• DATA SHOWN

theorem behind_modifyInstr (f : Byte → Byte) {fl : Byte → State → State}
    (hf : ∀ v t, fl v (State.behind t past) = (fl v t).behind past) (g : Target) :
    modifyInstr f fl g (s.behind past) = outcomeBehind past (modifyInstr f fl g s) := by
  cases g with
  | acc => exact congrArg (complete (modifyCycles .acc)) (hf s.a { s with a := f s.a })
  | mem m => simp only [modifyInstr, behind_effAddr, behind_byteAt, behind_afterRead, behind_write, hf, behind_complete]

theorem behind_branchInstr (c : Bool) (off : Byte) :
    branchInstr c off (s.behind past) = outcomeBehind past (branchInstr c off s) := by
  have hp : (s.behind past).pc = s.pc := rfl
  unfold branchInstr
  simp only [hp]
  split <;> rfl

@[simp] theorem behind_push (v : Byte) : (s.behind past).push v = (s.push v).behind past := by
  simp only [push_eq]; rfl

@[simp] theorem behind_pull : (s.behind past).pull = (s.pull.1, s.pull.2.behind past) := by
  simp only [pull_eq]; rfl

@[simp] theorem behind_takeException (ret : Addr) (v : Byte) :
    (s.behind past).takeException ret v = (s.takeException ret v).behind past := by
  have hm : ∀ u : State, (u.behind past).setInterruptDisable true = (u.setInterruptDisable true).behind past := fun _ => rfl
  simp only [State.takeException, State.pushWord, behind_push, hm, State.vector, behind_byteAt]
  rfl

@[simp] theorem behind_fetch8 : (s.behind past).fetch8 = (s.fetch8.1, s.fetch8.2.behind past) := by
  have hp : (s.behind past).pc = s.pc := rfl
  simp only [State.fetch8, hp, behind_read]
  rfl

@[simp] theorem behind_fetchInstr : (s.behind past).fetchInstr = (s.fetchInstr.1, s.fetchInstr.2.behind past) := by
  simp only [State.fetchInstr, behind_fetch8]
  split <;> rfl

theorem behind_pushWord (w : Addr) : (s.behind past).pushWord w = (s.pushWord w).behind past := by
  simp only [State.pushWord, behind_push]

theorem behind_pullWord : (s.behind past).pullWord = (s.pullWord.1, s.pullWord.2.behind past) := by
  simp only [State.pullWord, behind_pull]

theorem behind_returnFromException : (s.behind past).returnFromException = s.returnFromException.behind past := by
  have hw : ∀ (u : State) v, (u.behind past).writeP v = (u.writeP v).behind past := fun _ _ => rfl
  simp only [State.returnFromException, behind_pull, hw, behind_pullWord]
  rfl

theorem behind_jumpIndirect (ptr : Addr) : (s.behind past).jumpIndirect ptr = (s.jumpIndirect ptr).behind past := by
  simp only [State.jumpIndirect, behind_read]
  rfl

theorem behind_lda (o : Operand) : lda o (s.behind past) = outcomeBehind past (lda o s) :=
  behind_readInstr s past (fun _ _ => rfl) o
theorem behind_ldx (o : Operand) : ldx o (s.behind past) = outcomeBehind past (ldx o s) :=
  behind_readInstr s past (fun _ _ => rfl) o
theorem behind_ldy (o : Operand) : ldy o (s.behind past) = outcomeBehind past (ldy o s) :=
  behind_readInstr s past (fun _ _ => rfl) o
theorem behind_adc (o : Operand) : adc o (s.behind past) = outcomeBehind past (adc o s) :=
  behind_readInstr s past (fun _ _ => rfl) o
theorem behind_sbc (o : Operand) : sbc o (s.behind past) = outcomeBehind past (sbc o s) :=
  behind_readInstr s past (fun _ _ => rfl) o
theorem behind_ora (o : Operand) : ora o (s.behind past) = outcomeBehind past (ora o s) :=
  behind_readInstr s past (fun _ _ => rfl) o
theorem behind_andA (o : Operand) : andA o (s.behind past) = outcomeBehind past (andA o s) :=
  behind_readInstr s past (fun _ _ => rfl) o
theorem behind_eor (o : Operand) : eor o (s.behind past) = outcomeBehind past (eor o s) :=
  behind_readInstr s past (fun _ _ => rfl) o
theorem behind_bitTest (o : Operand) : bitTest o (s.behind past) = outcomeBehind past (bitTest o s) :=
  behind_readInstr s past (fun _ _ => rfl) o
theorem behind_cmp (o : Operand) : cmp o (s.behind past) = outcomeBehind past (cmp o s) :=
  behind_readInstr s past (fun _ _ => rfl) o
theorem behind_cpx (o : Operand) : cpx o (s.behind past) = outcomeBehind past (cpx o s) :=
  behind_readInstr s past (fun _ _ => rfl) o
theorem behind_cpy (o : Operand) : cpy o (s.behind past) = outcomeBehind past (cpy o s) :=
  behind_readInstr s past (fun _ _ => rfl) o
theorem behind_sta (m : EaMode) : sta m (s.behind past) = outcomeBehind past (sta m s) := behind_storeInstr s past _ m
theorem behind_stx (m : EaMode) : stx m (s.behind past) = outcomeBehind past (stx m s) := behind_storeInstr s past _ m
theorem behind_sty (m : EaMode) : sty m (s.behind past) = outcomeBehind past (sty m s) := behind_storeInstr s past _ m
theorem behind_shift (f : Byte → Bool → Shifted) (g : Target) :
    shiftInstr f g (s.behind past) = outcomeBehind past (shiftInstr f g s) :=
  behind_modifyInstr s past (fun v => (f v (s.flag .c)).result)
    (fl := fun v u => (u.setFlag .c (f v (s.flag .c)).carry).setNZ (f v (s.flag .c)).result) (fun _ _ => rfl) g
theorem behind_asl (g : Target) : asl g (s.behind past) = outcomeBehind past (asl g s) := behind_shift s past _ g
theorem behind_lsr (g : Target) : lsr g (s.behind past) = outcomeBehind past (lsr g s) := behind_shift s past _ g
theorem behind_rol (g : Target) : rol g (s.behind past) = outcomeBehind past (rol g s) := behind_shift s past _ g
theorem behind_ror (g : Target) : ror g (s.behind past) = outcomeBehind past (ror g s) := behind_shift s past _ g
theorem behind_inc (m : ModMode) : inc m (s.behind past) = outcomeBehind past (inc m s) :=
  behind_modifyInstr s past _ (fun _ _ => rfl) _
theorem behind_dec (m : ModMode) : dec m (s.behind past) = outcomeBehind past (dec m s) :=
  behind_modifyInstr s past _ (fun _ _ => rfl) _

end

/-- What an instruction does does not depend on what was driven outward before it (R14). -/
theorem behind_exec (i : Instr) (s : State) (past : List Output) : exec i (s.behind past) = outcomeBehind past (exec i s) := by
  cases i with
  | ldaImm _ => exact behind_lda s past _
  | ldaZp _ => exact behind_lda s past _
  | ldaZpx _ => exact behind_lda s past _
  | ldaAbs _ => exact behind_lda s past _
  | ldaAbsx _ => exact behind_lda s past _
  | ldaAbsy _ => exact behind_lda s past _
  | ldaIndx _ => exact behind_lda s past _
  | ldaIndy _ => exact behind_lda s past _
  | ldxImm _ => exact behind_ldx s past _
  | ldxZp _ => exact behind_ldx s past _
  | ldxZpy _ => exact behind_ldx s past _
  | ldxAbs _ => exact behind_ldx s past _
  | ldxAbsy _ => exact behind_ldx s past _
  | ldyImm _ => exact behind_ldy s past _
  | ldyZp _ => exact behind_ldy s past _
  | ldyZpx _ => exact behind_ldy s past _
  | ldyAbs _ => exact behind_ldy s past _
  | ldyAbsx _ => exact behind_ldy s past _
  | staZp _ => exact behind_sta s past _
  | staZpx _ => exact behind_sta s past _
  | staAbs _ => exact behind_sta s past _
  | staAbsx _ => exact behind_sta s past _
  | staAbsy _ => exact behind_sta s past _
  | staIndx _ => exact behind_sta s past _
  | staIndy _ => exact behind_sta s past _
  | stxZp _ => exact behind_stx s past _
  | stxZpy _ => exact behind_stx s past _
  | stxAbs _ => exact behind_stx s past _
  | styZp _ => exact behind_sty s past _
  | styZpx _ => exact behind_sty s past _
  | styAbs _ => exact behind_sty s past _
  | tax => exact rfl
  | tay => exact rfl
  | txa => exact rfl
  | tya => exact rfl
  | tsx => exact rfl
  | txs => exact rfl
  | adcImm _ => exact behind_adc s past _
  | adcZp _ => exact behind_adc s past _
  | adcZpx _ => exact behind_adc s past _
  | adcAbs _ => exact behind_adc s past _
  | adcAbsx _ => exact behind_adc s past _
  | adcAbsy _ => exact behind_adc s past _
  | adcIndx _ => exact behind_adc s past _
  | adcIndy _ => exact behind_adc s past _
  | sbcImm _ => exact behind_sbc s past _
  | sbcZp _ => exact behind_sbc s past _
  | sbcZpx _ => exact behind_sbc s past _
  | sbcAbs _ => exact behind_sbc s past _
  | sbcAbsx _ => exact behind_sbc s past _
  | sbcAbsy _ => exact behind_sbc s past _
  | sbcIndx _ => exact behind_sbc s past _
  | sbcIndy _ => exact behind_sbc s past _
  | oraImm _ => exact behind_ora s past _
  | oraZp _ => exact behind_ora s past _
  | oraZpx _ => exact behind_ora s past _
  | oraAbs _ => exact behind_ora s past _
  | oraAbsx _ => exact behind_ora s past _
  | oraAbsy _ => exact behind_ora s past _
  | oraIndx _ => exact behind_ora s past _
  | oraIndy _ => exact behind_ora s past _
  | andImm _ => exact behind_andA s past _
  | andZp _ => exact behind_andA s past _
  | andZpx _ => exact behind_andA s past _
  | andAbs _ => exact behind_andA s past _
  | andAbsx _ => exact behind_andA s past _
  | andAbsy _ => exact behind_andA s past _
  | andIndx _ => exact behind_andA s past _
  | andIndy _ => exact behind_andA s past _
  | eorImm _ => exact behind_eor s past _
  | eorZp _ => exact behind_eor s past _
  | eorZpx _ => exact behind_eor s past _
  | eorAbs _ => exact behind_eor s past _
  | eorAbsx _ => exact behind_eor s past _
  | eorAbsy _ => exact behind_eor s past _
  | eorIndx _ => exact behind_eor s past _
  | eorIndy _ => exact behind_eor s past _
  | bitZp _ => exact behind_bitTest s past _
  | bitAbs _ => exact behind_bitTest s past _
  | aslAcc => exact behind_asl s past .acc
  | aslZp zp => exact behind_asl s past (.mem (.zp zp))
  | aslZpx zp => exact behind_asl s past (.mem (.zpx zp))
  | aslAbs addr => exact behind_asl s past (.mem (.abs addr))
  | aslAbsx addr => exact behind_asl s past (.mem (.absx addr))
  | lsrAcc => exact behind_lsr s past .acc
  | lsrZp zp => exact behind_lsr s past (.mem (.zp zp))
  | lsrZpx zp => exact behind_lsr s past (.mem (.zpx zp))
  | lsrAbs addr => exact behind_lsr s past (.mem (.abs addr))
  | lsrAbsx addr => exact behind_lsr s past (.mem (.absx addr))
  | rolAcc => exact behind_rol s past .acc
  | rolZp zp => exact behind_rol s past (.mem (.zp zp))
  | rolZpx zp => exact behind_rol s past (.mem (.zpx zp))
  | rolAbs addr => exact behind_rol s past (.mem (.abs addr))
  | rolAbsx addr => exact behind_rol s past (.mem (.absx addr))
  | rorAcc => exact behind_ror s past .acc
  | rorZp zp => exact behind_ror s past (.mem (.zp zp))
  | rorZpx zp => exact behind_ror s past (.mem (.zpx zp))
  | rorAbs addr => exact behind_ror s past (.mem (.abs addr))
  | rorAbsx addr => exact behind_ror s past (.mem (.absx addr))
  | cmpImm _ => exact behind_cmp s past _
  | cmpZp _ => exact behind_cmp s past _
  | cmpZpx _ => exact behind_cmp s past _
  | cmpAbs _ => exact behind_cmp s past _
  | cmpAbsx _ => exact behind_cmp s past _
  | cmpAbsy _ => exact behind_cmp s past _
  | cmpIndx _ => exact behind_cmp s past _
  | cmpIndy _ => exact behind_cmp s past _
  | cpxImm _ => exact behind_cpx s past _
  | cpxZp _ => exact behind_cpx s past _
  | cpxAbs _ => exact behind_cpx s past _
  | cpyImm _ => exact behind_cpy s past _
  | cpyZp _ => exact behind_cpy s past _
  | cpyAbs _ => exact behind_cpy s past _
  | pha => exact congrArg (complete 3) (behind_push s past _)
  | pla => exact congrArg (fun r => complete 4 (State.setNZ { r.2 with a := r.1 } r.1)) (behind_pull s past)
  | php => exact congrArg (complete 3) (behind_push s past _)
  | plp => exact congrArg (fun r => complete 4 (State.writeP r.2 r.1)) (behind_pull s past)
  | jsr a => exact congrArg (fun u => complete 6 { u with pc := a }) (behind_pushWord s past _)
  | rts => exact congrArg (fun r => complete 6 { r.2 with pc := r.1 + 1 }) (behind_pullWord s past)
  | bpl _ => exact behind_branchInstr s past _ _
  | bmi _ => exact behind_branchInstr s past _ _
  | bvc _ => exact behind_branchInstr s past _ _
  | bvs _ => exact behind_branchInstr s past _ _
  | bcc _ => exact behind_branchInstr s past _ _
  | bcs _ => exact behind_branchInstr s past _ _
  | bne _ => exact behind_branchInstr s past _ _
  | beq _ => exact behind_branchInstr s past _ _
  | jmpAbs _ => exact rfl
  | jmpInd _ => exact congrArg (complete 5) (behind_jumpIndirect s past _)
  | clc => exact rfl
  | sec => exact rfl
  | cli => exact rfl
  | sei => exact rfl
  | clv => exact rfl
  | cld => exact rfl
  | sed => exact rfl
  | incZp _ => exact behind_inc s past _
  | incZpx _ => exact behind_inc s past _
  | incAbs _ => exact behind_inc s past _
  | incAbsx _ => exact behind_inc s past _
  | decZp _ => exact behind_dec s past _
  | decZpx _ => exact behind_dec s past _
  | decAbs _ => exact behind_dec s past _
  | decAbsx _ => exact behind_dec s past _
  | inx => exact rfl
  | iny => exact rfl
  | dex => exact rfl
  | dey => exact rfl
  | brk => exact congrArg (complete 7) (behind_takeException s past _ _)
  | rti => exact congrArg (complete 6) (behind_returnFromException s past)
  | nop => exact rfl
  | illegal op => exact rfl

/-! What an access adds to the trace. -/

/-- `t` has the trace of `s` and then outputs among which is no `VideoAdvance`. -/
def OnlyAccesses (s t : State) : Prop := ∃ new, t.outputs = new ++ s.outputs ∧ videoCycles new = 0

theorem OnlyAccesses.of_eq {s t : State} (h : t.outputs = s.outputs) : OnlyAccesses s t := ⟨[], h, rfl⟩

theorem videoCycles_append (os ps : List Output) : videoCycles (os ++ ps) = videoCycles os + videoCycles ps := by
  induction os with
  | nil => simp [videoCycles]
  | cons o os ih => cases o <;> simp [videoCycles, ih, Nat.add_assoc]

• WHAT THE EXERCISE ASKS
Restate, word for word, the final stretch of the entries above: the line containing "(behind_pushWord s past _)" and every line after it, up to and including the last.

• ANSWER SECTION
  | jsr a => exact congrArg (fun u => complete 6 { u with pc := a }) (behind_pushWord s past _)
  | rts => exact congrArg (fun r => complete 6 { r.2 with pc := r.1 + 1 }) (behind_pullWord s past)
  | bpl _ => exact behind_branchInstr s past _ _
  | bmi _ => exact behind_branchInstr s past _ _
  | bvc _ => exact behind_branchInstr s past _ _
  | bvs _ => exact behind_branchInstr s past _ _
  | bcc _ => exact behind_branchInstr s past _ _
  | bcs _ => exact behind_branchInstr s past _ _
  | bne _ => exact behind_branchInstr s past _ _
  | beq _ => exact behind_branchInstr s past _ _
  | jmpAbs _ => exact rfl
  | jmpInd _ => exact congrArg (complete 5) (behind_jumpIndirect s past _)
  | clc => exact rfl
  | sec => exact rfl
  | cli => exact rfl
  | sei => exact rfl
  | clv => exact rfl
  | cld => exact rfl
  | sed => exact rfl
  | incZp _ => exact behind_inc s past _
  | incZpx _ => exact behind_inc s past _
  | incAbs _ => exact behind_inc s past _
  | incAbsx _ => exact behind_inc s past _
  | decZp _ => exact behind_dec s past _
  | decZpx _ => exact behind_dec s past _
  | decAbs _ => exact behind_dec s past _
  | decAbsx _ => exact behind_dec s past _
  | inx => exact rfl
  | iny => exact rfl
  | dex => exact rfl
  | dey => exact rfl
  | brk => exact congrArg (complete 7) (behind_takeException s past _ _)
  | rti => exact congrArg (complete 6) (behind_returnFromException s past)
  | nop => exact rfl
  | illegal op => exact rfl

/-! What an access adds to the trace. -/

/-- `t` has the trace of `s` and then outputs among which is no `VideoAdvance`. -/
def OnlyAccesses (s t : State) : Prop := ∃ new, t.outputs = new ++ s.outputs ∧ videoCycles new = 0

theorem OnlyAccesses.of_eq {s t : State} (h : t.outputs = s.outputs) : OnlyAccesses s t := ⟨[], h, rfl⟩

theorem videoCycles_append (os ps : List Output) : videoCycles (os ++ ps) = videoCycles os + videoCycles ps := by
  induction os with
  | nil => simp [videoCycles]
  | cons o os ih => cases o <;> simp [videoCycles, ih, Nat.add_assoc]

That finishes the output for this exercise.